In 1943, Acheson was forced to retire as land court judge. Financial problems of the Tokerau Board over the dairying scheme were the given reason, but his pro-Māori stance and poor relationship with the Government undoubtedly contributed.

==Political career==
In 1941 he was to contest Rotorua as an Independent National candidate, however the election was postponed due to World War II. Acheson then applied for official selection for the National Party for the Rotorua electorate for the 1943 general election, but narrowly missed out. In 1946 he applied for the National candidacy at Wallace but Tom Macdonald was selected instead.

He became chairman of the Southland Regional Planning Council in the mid-1940s, and mayor of Riverton in 1947. He had three strokes, the first in December 1947, and died in Invercargill on 25 March 1948.

==Personal life==
Acheson married Flora McGregor in 1910, and they had a daughter in 1912. Flora died in 1943.

==Other activities==
Acheson was a keen rugby player and travelled as an official supporter with the 1924-25 All Black tour of Britain, France and Canada. He "polished up" the haka which was written on the journey to Europe.

In 1922 Acheson published a modified version of his 1913 essay in the Journal of Comparative Legislation and International Law and in 1931 he published a further version in a collection of essays.
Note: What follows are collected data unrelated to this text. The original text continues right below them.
/-- An erase that ended well is journaled, and the die goes on (R353, R690). -/
theorem nandEraseComplete_ends {t d : Nat} {raws : List (Nat × Nat)} {x : Die} {o : DieOp} {s : State} (die : tget d s.flw.dies = some x)
    (op : x.op = some o) (erase : o.erase = true) (going : o.susp = false) (unlisted : (d, o.block) ∉ s.flw.blankFail) :
    Completes (.nandEraseComplete t d true raws) s fun u => (∃ e ∈ u.pith.jq, e.etype = 1 ∧ e.src = segOfDie d)
      ∧ ∃ y, tget d u.flw.dies = some y ∧ y.errs = 0 ∧ ∀ p, y.op = some p → p.erase = false ∧ p.at_ = max s.now t := by
  generalize freed : releaseToken d (chargeDie (segOfDie d) true ((tick t s).now - o.at_) (onDie d (fun y => { y with op := none, errs := 0 }) (tick t s))) = z
  have zFlw : z.flw = (onDie d (fun y => { y with op := none, errs := 0 }) (tick t s)).flw := by
    rw [← freed]
    have released : ∀ w, (releaseToken d w).flw = w.flw := fun w => of_one (a := .flw) (by simp)
    rw [released]
    exact of_one (a := .flw) (by simp)
  have zNow : z.now = max s.now t := by
    rw [← freed]
    exact of_one (a := .now) (t := releaseToken ..) (s := tick t s) (by simp)
  generalize tail : intentTail z d o.block = em
  obtain ⟨e, m⟩ := em
  generalize wore : onDie d (fun y => { y with erases := tput o.block e y.erases }) z = v
  generalize journaled : queueJ 1 (segOfDie d) none (eraseBody 2 d o.block e m) (eraseDone d o.block v) = j
  generalize counted : checkPct (bumpHealth 8 1 j) = w
  have wFlw : w.flw = v.flw := by
    have told : ∀ a, (checkPct a).flw = a.flw := fun a => of_one (a := .flw) (by simp)
    have health : ∀ a, (bumpHealth 8 1 a).flw = a.flw := fun a => of_one (a := .flw) (by simp)
    rw [← counted, told, health, ← journaled]
    exact eraseDone_flw ..
  have wPith : w.pith = j.pith := by
    rw [← counted]
    exact of_one (a := .pith) (by simp)
  have wNow : w.now = max s.now t := by
    have told : ∀ a, (checkPct a).now = a.now := fun a => of_one (a := .now) (by simp)
    have health : ∀ a, (bumpHealth 8 1 a).now = a.now := fun a => of_one (a := .now) (by simp)
    have erased : ∀ a, (eraseDone d o.block a).now = a.now := fun a => of_one (a := .now) (by simp)
    rw [← counted, told, health, ← journaled, show (queueJ _ _ _ _ _ : State).now = (eraseDone d o.block v).now from rfl, erased, ← wore]
    exact zNow
  have runs : exec (.nandEraseComplete t d true raws) s = .next (nextProgram d w) := by
    show execNandEraseComplete t d true raws s = _
    unfold execNandEraseComplete
    dsimp only
    rw [show tget d (tick t s).flw.dies = some x from die]
    dsimp only
    rw [op]
    dsimp only
    rw [if_neg (by simp [erase, going]), freed, if_neg (by simp), tail]
    dsimp only
    rw [wore, journaled, counted, eraseChecked_none]
    rw [wFlw, ← wore]
    show (d, o.block) ∉ z.flw.blankFail
    rw [zFlw]
    exact unlisted
  have worn : tget d w.flw.dies = some { { x with op := none, errs := 0 } with erases := tput o.block e x.erases } := by
    rw [wFlw, ← wore, tget_onDie, zFlw, tget_onDie, show tget d (tick t s).flw.dies = some x from die]
    rfl
  obtain ⟨y, found, still, ops⟩ := nextProgram_die worn
  refine completes_of runs ⟨?_, y, found, (Die.still_window still).2.2.2, fun p has => ?_⟩
  · have pith : (nextProgram d w).pith = j.pith := (of_one (a := .pith) (by simp) : (nextProgram d w).pith = w.pith).trans wPith
    obtain ⟨e, mem, type_, -, src, -⟩ := mem_queueJ 1 (segOfDie d) none (eraseBody 2 d o.block e m) (eraseDone d o.block v)
    exact ⟨e, by rw [pith, ← journaled]; exact mem, type_, src⟩
  · obtain idle | ⟨q, started, write, at_⟩ := ops
    · rw [idle] at has
      cases has
    · obtain rfl : q = p := Option.some.inj (started.symm.trans has)
      exact ⟨write, at_.trans wNow⟩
He published six articles in The Mirror in 1940 on the work of Te Puea Herangi.

He wrote an adventure novel about pre-Pakeha Māori life, Plume of the Arawas, which was published in 1930 and in a second edition in 1938. He supported the 1935 film Hei Tiki by encouraging member of Ngāti Tūwharetoa to become cast members, and backed Whina Cooper and other Northland Māori leaders' project to build a waka to mark the centennial of the Treaty of Waitangi.